Через несколько минут это повторилось. Потом еще. Йенсен решил, что возвращается Свэн, и, успокоенный, лег спать, не обращая больше внимания на собак. На этот раз, когда он проснулся, часы показывали утро.

Но и утром Яльмара не оказалось.

Кнут быстро собрался и двинулся в том направлении, откуда должен был прийти компаньон.

Собаки дружно бежали вдоль трещины, прорезавшей глетчер. Этот глетчер был велик, как настоящая ледяная река. Его серый простор терялся вдали, где за много-много миль отсюда ледопад срывался в Зордрагерфиорд.

Собаки волновались и тянули без понуканий. Кнут едва успевал за упряжкой. Он ухватился за обод саней и поехал на лыжах, как во время рождественского катания.

Через полчаса он понял причину необычайного усердия собак: навстречу ему ясно несся вой. Без сомнения, это выли собаки Свэна.

Йенсен удивился: собаки Свэна выли так, точно сидели на одном месте. На ходу им не хватило бы дыхания для такого отчаянного воя.

Это послужило Кнуту поводом еще для нескольких ругательств. По-видимому, Яльмар устроил привал под самой базой, поленившись вчера преодолеть оставшиеся несколько километров. А еще вероятнее, что не сумел ориентироваться и не понял, что уже почти дошел до дома. Как бы там ни было, а у Йенсена появилось желание проучить приятеля и повернуть обратно. Но тут он обратил внимание на то, что визг раздается совсем близко. На таком расстоянии упряжка Свэна даже в серой мгле не могла оставаться невидимой. Кнут присмотрелся внимательнее. Но снова ничего не смог разобрать. Продвинулся еще на полкилометра, но и тогда ничего не увидел.

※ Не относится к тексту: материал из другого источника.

-- ==== Sys2Proof/Config.lean ====
section
/-! DEFINITION. What the implementation fixes and the manual does not state as a function (opaque constants), the free
values of the model, and the named constants of the part. -/
namespace Sys2Proof.Config

/-! ### Free values: the manual leaves the value open, and nothing here constrains it -/

/-- A free natural number, drawn with the model's own counter. -/
opaque freeNat : Nat → Nat

/-- A free truth value, drawn with the model's own counter. -/
opaque freeBool : Nat → Bool

/-- A free byte at an index of a free block. -/
opaque freeByte : Nat → Nat → Byte

/-- Bytes of padding and FCS counted with a frame of this UDP payload (R623 does not say which count). -/
opaque frameExtra : Nat → Nat

/-- The library links from the neighbour of a neighbour on to a volume, less one: from neighbour `n` to volume `v` there are this many and
one, in the tick of this count; none where `v`'s beacons do not reach it (R18, R191: no beacon carries it). -/
opaque libHops : Nat → Nat → Nat → Option Nat

/-! ### Functions the manual names without stating them: cryptography and internal images -/

/-- SHA-384 (R127, R394). -/
opaque sha384 : List Byte → List Byte

/-- AES-256-GCM sealing of a tunnel payload under a key, a nonce and associated data (R406). -/
opaque gcmSeal : List Byte → List Byte → List Byte → List Byte → List Byte

/-- AES-256-GCM opening: the plaintext, or none when the tag fails (R407). -/
opaque gcmOpen : List Byte → List Byte → List Byte → List Byte → Option (List Byte)

/-- The AES-256-GMAC tag of a control packet under the house key a number names, over its nonce and data (R212). -/
opaque gmac : Nat → List Byte → List Byte → List Byte

/-- What the RoT core derives from the device unique secret (R390): the DICE unique device secret and the wrapping key. -/
opaque diceSecret : List Byte → List Byte
opaque wrappingKey : List Byte → List Byte

/-- The house memory key of slot 0, from the device unique secret and the reservation H in force (R390). -/
opaque houseMemoryKey : List Byte → Nat → List Byte

/-- The device identity key pair, from the device unique secret (R392 layer 0): its private and public part. -/
opaque identityKey : List Byte → List Byte × List Byte

/-- The alias key pair, from the device unique secret and the digest of the verified image (R392 layer 1). -/
opaque layerKey : List Byte → List Byte → List Byte × List Byte

/-- The certificates made at manufacture (R392), X.509 in DER: Vioroc's root, its device CA, and the device identity certificate of a
public key. -/
opaque rootCert : List Byte
opaque deviceCaCert : List Byte
opaque identityCert : List Byte → List Byte

/-- The alias certificate of a public key, signed by the device identity key (R392). -/
opaque layerCert : List Byte → List Byte → List Byte

/-- The alias key's signature over the messages of an SPDM exchange that end with these bytes (R392, R394). -/
opaque spdmSign : List Byte → List Byte → List Byte

/-- The digest of the RoT ROM (R394 block 1). -/
opaque romDigest : List Byte

/-- The link key a house key number stands for (R397, R398). -/
opaque houseKey : Nat → List Byte

/-- The SPDM secured message that carries a plaintext under the keys of a session (R137). -/
opaque spdmSeal : Nat → List Byte → List Byte

/-- The plaintext of an SPDM secured message under the keys of a session, or none when its check fails (R137, R138). -/
opaque spdmOpen : Nat → List Byte → Option (List Byte)

/-- The bytes an SPDM secured message takes, from its first bytes (R137: its framing is SPDM's). -/
opaque spdmLength : List Byte → Nat

/-- The internal byte image of a state record's payload, by the sequence of the folio it was first written in (R84: internal to the
director; a copy has the payload of what it copies, R96). -/
opaque folioBytes : Nat → List Byte

/-- The bytes of an object's image in a state record (R84: internal to the director): its class and number (R564) and the folio
that holds it. -/
opaque objectBytes : Nat → Nat → Nat → Nat

/-- The bytes of a checkpoint image after its header, by the checkpoint's number (R107: internal to the director). -/
opaque ckptBytes : Nat → List Byte

/-- The table version field of Vioroc's default image of a kind in a firmware version (R163, R220, R298, R445): the manual
gives the entries of the defaults, and not this field. -/
opaque defaultVersion : Nat → Nat → Nat

/-- The segments of the default ACT curves 2 to 4 (R301): firmware version, curve, segment, and which of bound, slope and
intercept; the values stand in the firmware image. -/
opaque actSegment : Nat → Nat → Nat → Nat → Word32

/-- A state descriptor of the default LST that the manual does not list (R166): the retry states and the unused ones. -/
opaque lstDescriptor : Nat → Nat → List Byte

/-- A cell of the default LST that the manual does not list (R166): firmware version, state, event. -/
opaque lstCell : Nat → Nat → Nat → List Byte

/-- The timer bytes of default LST states 2 and 6 in the image: their 65,536 ticks do not fit the two-byte field (R163,
R166). -/
opaque lstTimerBytes : Nat → Nat → List Byte

/-- The body of a library claim or a quire announcement: its layout is internal to directors (R210, R494). -/
opaque claimBody : List Nat → List Byte

/-- The data bytes in which directors pass the far accumulators and outputs of a library-wide operation to each other: their layout is
internal to directors (R331). -/
opaque farBytes : List Nat → List Byte

/-- The fields such data bytes hold, or none where they are no such message (R331). -/
opaque farFields : List Byte → Option (List Nat)

/-- Whether the firmware image verifies against the colophon's keys (R472): a signature check. -/
opaque imageSigned : List Byte → Bool

/-- Whether the colophon's signature verifies under the device identity key (R469). -/
opaque colophonSigned : List Byte → Bool

/-! ### Constants -/

/-- The part code (R525, R607). -/
def partCode : Nat := 0x4160

/-- The reorder window of a flow (R194). -/
def window : Nat := 4096

/-- The most quires besides the house quire (R521). -/
def quireLimit : Nat := 512

/-- The default drain bound (R195). -/
def defaultDrain : Nat := 2048

/-- The most commands taken in on a channel, and in all, in one tick (R55). -/
def perChannel : Nat := 16
def perTick : Nat := 64

/-- The ring length of a mailbox command or reply ring (R120). -/
def ringBytes : Nat := 32768

/-- The reservation step of the tick index (R51). -/
def reserveStep : Nat := 2 ^ 24

/-- How far before H the director raises it (R99). -/
def reserveLead : Nat := 2 ^ 20

/-- The commit-credit maximum and the count after a restore (R95). -/
def creditMax : Nat := 448
def creditRestore : Nat := 64

/-- Reference cycles per second, REFCLK at 100 MHz (R67). -/
def hz : Nat := 100000000

end Sys2Proof.Config
end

Лишь через четверть часа он разгадал: собаки скулили далеко внизу, в той самой трещине, по краю которой он шел с самого начала.

Привязав своего вожака к воткнутой в снег палке, Йенсен подошел к трещине и крикнул:

– Эй! Яльмар!.. Алло!.. Свэн!..

Снизу с удвоенным отчаянием ответили только собачьи голоса.

Тогда Йенсен лег на живот и пополз к краю трещины. Он хорошо знал, что края ее достаточно крепки, чтобы можно было спокойно подойти к ним на лыжах и даже без лыж. Но трещины его всегда пугали. За двенадцать лет он привык на Шпицбергене ко всему, кроме трещин. Ледяные пропасти поглотили уже двоих его компаньонов. В глубине души у него всегда копошилось опасение, что и он не попадет на материк именно из-за такой трещины.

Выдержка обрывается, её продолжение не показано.